- Born: Rosa Kato 22 June 1985 (age 40) Kagoshima, Japan
- Other name: Rosa Matsui (married)
- Occupations: Actress, model
- Years active: 2001–present
- Height: 161 cm (5 ft 3 in)
- Spouse: Daisuke Matsui ​ ​(m. 2011; div. 2025)​
- Children: 2
- Website: www.ken-on.co.jp/rosa/

= Rosa Kato =

Japanese actress and commercial model (born 1985)

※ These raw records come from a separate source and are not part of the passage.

-- ==== Sys2Proof/WellFormed.lean ====
section
/-! DEFINITION. The commands whose operands lie in the ranges the spec gives their senders. A command outside them has a meaning
all the same (it reaches no such unit, or its interface rejects it); no sender of the spec sends one. -/

namespace Sys2Proof

/-- An occurrence of a unit of a lane selects lane 0, lane 1 or both (R82). -/
def Inst.wfLane (i : Inst) : Bool := i.lane != 0#2

/-- An occurrence of a unit of the core selects no lane (R82). -/
def Inst.wfCore (i : Inst) : Bool := i.lane == 0#2

/-- An island of R22: 0 to 20. -/
def islandWf (i : BitVec 5) : Bool := decide (i.toNat ≤ 20)

/-- A channel of R23: 0 to 95. -/
def channelWf (c : BitVec 7) : Bool := decide (c.toNat < 96)

/-- A scratch row of R217: 0 to 575. -/
def rowWf (r : BitVec 10) : Bool := decide (r.toNat < 576)

/-- A control-space access: 8, 16, 32 or 64 bits at an offset aligned to them (R11, R14). -/
def accessWf (off width : Nat) : Bool := [8, 16, 32, 64].contains width && off % (width / 8) == 0

/-- A request of 1 to 256 bytes that crosses no 4 KiB boundary, which PCIe and CXL.mem keep. -/
def spanWf (addr n : Nat) : Bool := decide (1 ≤ n) && decide (n ≤ 256) && decide (addr % 4096 + n ≤ 4096)

/-- The well-formed commands; CTL.TIME, CTL.RAND and CTL.HLTH carry V = 1 (R104). -/
def Instr.wf : Instr → Bool
  | .fetchRow i => i.wfLane
  | .fetchVbuf i => i.wfLane
  | .fetchWgt i => i.wfLane
  | .matStream i => i.wfLane
  | .matStreamT i => i.wfLane
  | .gemvLoadv i => i.wfLane
  | .gemvMac i => i.wfLane
  | .tileOpComplete _ _ _ => true
  | .lvDrain i => i.wfLane
  | .lvEw i => i.wfLane
  | .lvFunc i => i.wfLane
  | .redSum i => i.wfCore
  | .redSmax i => i.wfCore
  | .redNorm i => i.wfCore
  | .redTopk i => i.wfCore
  | .stRow i => i.wfLane
  | .stMem i => i.wfLane
  | .mshSend i => i.wfCore
  | .mshFan i => i.wfCore
  | .mshConf i => i.wfCore
  | .rlyPass i => i.wfCore
  | .rlyFwd i => i.wfCore
  | .bcnSig i => i.wfCore
  | .bcnMsg i => i.wfCore
  | .messageSend _ => true
  | .messageDelivery _ _ => true
  | .hostRingRecord _ => true
  | .combiningContribution _ => true
  | .ctlNop i => i.wfCore
  | .ctlFork i => i.wfCore
  | .windowForkResolve _ => true
  | .exitForkResolve _ => true
  | .ctlPpoint i => i.wfCore
  | .ctlTime i => i.wfCore && i.v
  | .ctlRand i => i.wfCore && i.v
  | .ctlHlth i => i.wfCore && i.v
  | .stepOpen i => i.wfCore
  | .stepCommit i => i.wfCore
  | .ctlMark i => i.wfCore
  | .tcfg i => i.wfLane
  | .tmov i => i.wfLane
  | .tzero i => i.wfLane
  | .dmaRd i => i.wfCore
  | .dmaWr i => i.wfCore
  | .dmaSgather i => i.wfCore
  | .dmaSscatter i => i.wfCore
  | .halfRowArrival _ _ row _ _ _ _ => rowWf row
  | .dueTickCheck _ => true
  | .writeAckCheck _ => true
  | .eclipseBegin => true
  | .eclipseRelease => true
  | .routeWatchdog => true
  | .meshSlipOverrun _ port _ => decide (port.toNat < 6)
  | .segmentBoundary => true
  | .gateRelease => true
  | .scoreboardSegmentEnd => true
  | .preemptionTaken => true
  | .load _ _ => true
  | .loadComplete => true
  | .start _ _ => true
  | .stop _ => true
  | .preempt _ => true
  | .coreRetire _ _ => true
  | .coreTest _ _ => true
  | .coreTestDone _ => true
  | .coreReturn _ _ => true
  | .streamEntryWrite _ _ _ _ _ => true
  | .scratchTestStart _ => true
  | .scratchTestStep _ _ _ => true
  | .nonScheduledAccess _ _ _ _ => true
  | .hdwRead _ => true
  | .hdwWrite _ => true
  | .imapApply _ => true
  | .channelRetire _ ch => channelWf ch
  | .channelTest _ ch => channelWf ch
  | .channelTestDone ch _ => channelWf ch
  | .rejoin _ ch => channelWf ch
  | .digest _ => true
  | .digestDone _ => true
  | .blockCheckFail ch off _ rereads persistent _ => channelWf ch && decide (off.toNat % 256 = 0) && (rereads == 3#2 || !persistent)
  | .channelLost ch => channelWf ch
  | .plannedRefresh ch => channelWf ch
  | .forcedRefresh ch _ => channelWf ch
  | .mr4Poll pkg _ => decide (pkg.toNat < 12)
  | .stepCopyDone => true
  | .heldWriteRelease _ => true
  | .ownStretch island _ => islandWf island
  | .shadowStretch => true
  | .stretchHigh island => islandWf island
  | .clkMarginLost island => islandWf island
  | .clkOppAtWrite _ _ _ => true
  | .oppSwitch => true
  | .sensorSample die _ => die.all fun x => islandWf x.1
  | .throttleLevelChange => true
  | .powerLimit => true
  | .thermalTrip => true
  | .powerStateEntry => true
  | .wake _ => true
  | .pwrCtrlWake _ => true
  | .pwrBudgetNsWrite _ _ _ => true
  | .beaconSet _ _ _ _ => true
  | .beaconAdd _ _ _ => true
  | .arm _ _ _ => true
  | .bcnWaitTimeout _ => true
  | .bind _ _ => true
  | .unbind _ _ => true
  | .slotWordWrite _ _ _ _ => true
  | .switch _ => true
  | .tenancySwitch _ => true
  | .tenApply _ _ => true
  | .send _ _ _ => true
  | .ringEnable _ _ _ => true
  | .timLaunchAtWrite _ _ _ => true
  | .launch => true
  | .relaunch => true
  | .syncMessage _ _ _ _ => true
  | .syncLost => true
  | .ppsIn _ _ => true
  | .ppsOut => true
  | .portCfgWrite _ _ _ => true
  | .linkChange _ _ _ => true
  | .convoyValid _ _ _ => true
  | .join _ _ => true
  | .leave _ _ => true
  | .joinAll _ => true
  | .joinResend _ => true
  | .blockTransmit _ => true
  | .data _ _ => true
  | .receiveStoreDrain _ => true
  | .ack _ _ => true
  | .ackWindowEnd _ => true
  | .ackPeriodic _ => true
  | .signal _ _ _ => true
  | .abort _ _ => true
  | .joinFrame _ _ _ _ _ _ => true
  | .keepalive _ => true
  | .wmkPeerLost _ => true
  | .mirrorDigest f _ _ _ => f.convoy == 511#9
  | .mirrorFolds f _ _ folds => f.convoy == 511#9 && decide (folds.length = 256)
  | .mirrorVariance f _ _ _ => f.convoy == 511#9
  | .mirrorStop f _ _ => f.convoy == 511#9
  | .mirrorArm f _ _ _ _ _ _ => f.convoy == 511#9
  | .mirrorIntervalEnd => true
  | .restore _ => true
  | .restoreDone _ => true
  | .verify _ => true
  | .fill _ _ _ => true
  | .fillDone _ => true
  | .fillSourceFail _ => true
  | .serve _ _ _ => true
  | .serveEnd _ => true
  | .cairn _ => true
  | .clearRepeat _ => true
  | .cancelQueued _ => true
  | .riskUpdate _ => true
  | .configRequest _ off _ => decide (off.toNat % 4 = 0)
  | .cxlMemRead _ _ addr len => spanWf addr.toNat len.toNat
  | .cxlMemWrite _ _ addr bytes => spanWf addr.toNat bytes.length
  | .backInvalidate _ line => decide (line.toNat % 64 = 0)
  | .h2dSnoop _ line => decide (line.toNat % 64 = 0)
  | .translationCompletion _ _ _ _ _ => true
  | .atsTimeout _ _ _ => true
  | .invalidateRequest _ _ pages => decide (1 ≤ pages)
  | .retry _ => true
  | .hostLinkDown => true
  | .doeDiscovery _ => true
  | .tableAccess _ => true
  | .getCert _ _ => true
  | .getMeasurements _ _ => true
  | .recover _ => true
  | .update _ => true
  | .flashProgramDone _ => true
  | .svnCommit _ => true
  | .revoke _ _ => true
  | .policy _ _ => true
  | .ownerKey _ => true
  | .evalCommit _ => true
  | .challenge _ _ _ => true
  | .respond _ => true
  | .powerOn => true
  | .powerLoss => true
  | .perstAssert _ => true
  | .perstRelease _ => true
  | .dramTrainingDone => true
  | .lanternRingEnable _ _ => true
  | .lanternRecord => true
  | .registerWrite _ off width _ => accessWf off.toNat width.toNat
  | .phimonStatus => true
  | .phimonFaults => true
  | .phimonRd addr wide => decide (addr.toNat % (if wide then 8 else 4) = 0)
  | .phimonBcn _ => true
  | .phimonCore _ => true
  | .phimonLantern _ => true
  | .phimonLevel => true
  | .phimonBaud _ => true
  | .phimonWr addr wide _ => decide (addr.toNat % (if wide then 8 else 4) = 0)
  | .phimonBcnSet _ _ => true
  | .phimonBcnAdd _ _ => true
  | .phimonRow _ => true
  | .phimonFreeze _ => true
  | .freezeBegin => true
  | .phimonTick _ => true
  | .phimonRun => true
  | .phimonStop => true
  | .smbusModel => true
  | .smbusSerial => true
  | .smbusCores => true
  | .smbusVin _ => true
  | .smbusPin => true
  | .smbusTdie => true
  | .smbusTdram => true
  | .smbusStatus => true
  | .smbusPstate => true
  | .smbusWrite _ => true
  | .trst => true
  | .writeAcknowledgement _ _ _ => true
  | .mirrorArmTimeout => true
  | .fuseProgramDone => true
  | .hostLinkUp _ _ _ _ => true
  | .netclk25Loss => true
  | .netclk25Return => true
  | .railLeavesRegulation rail => decide (rail.toNat < 6)
  | .hdmDecoderCommit _ _ _ _ _ => true
  | .msixUnmask _ _ => true
  | .doeErrorResponse _ request => decide (request.length % 4 = 0)
  | .boundaryScanAccess _ => true
  | .phimonUnknownCommand _ => true

end Sys2Proof
end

Rosa Kato (加藤 ローサ, Katō Rōsa) is a Japanese actress and commercial model.

==Biography==
===Career===
From April 2004 to March 2005, Kato was a regular guest student on Italian Conversation, a 25-minute NHK TV program for beginners of Italian. She subsequently began appearing in commercials and became a popular model after appearing in Zexy, a Japanese bridal magazine, in 2004.

She appeared in the Japanese film Tokyo Tower with Jun Matsumoto in 2005. In late 2005, she began appearing in Japanese television dramas such as Kindaichi Shonen no Jikenbo. She later won the "Best Newcomer Award" for her performance in Dance Drill (also known as Dandori in Japan) in 2006.

In 2007, she starred in the Japanese drama Jotei with Hana Yori Dango actor Shota Matsuda. In 2008, Kato appeared in several TV dramas such as Oh! My Girl! with Mokomichi Hayami and Change with Takuya Kimura.

===Early life===
Kato's mother is Japanese and her father is Italian, both met at an Italian restaurant her father worked at in Yokohama. When Kato was five years old, the family moved to Naples, Italy. At that time she was able to speak and understand Italian, but has since forgotten almost every word. Hence, Kato was a regular guest student on Italian Conversation NHK TV program. She was named Rosa after her paternal grandmother.

===Personal life===
On 22 June 2011, Kato's 26th birthday, she married Japanese football player Daisuke Matsui. The next day, she announced on her blog her four-month pregnancy with their first child. She later gave birth to a son in France on 13 December. In February 2014, she gave birth to her second son.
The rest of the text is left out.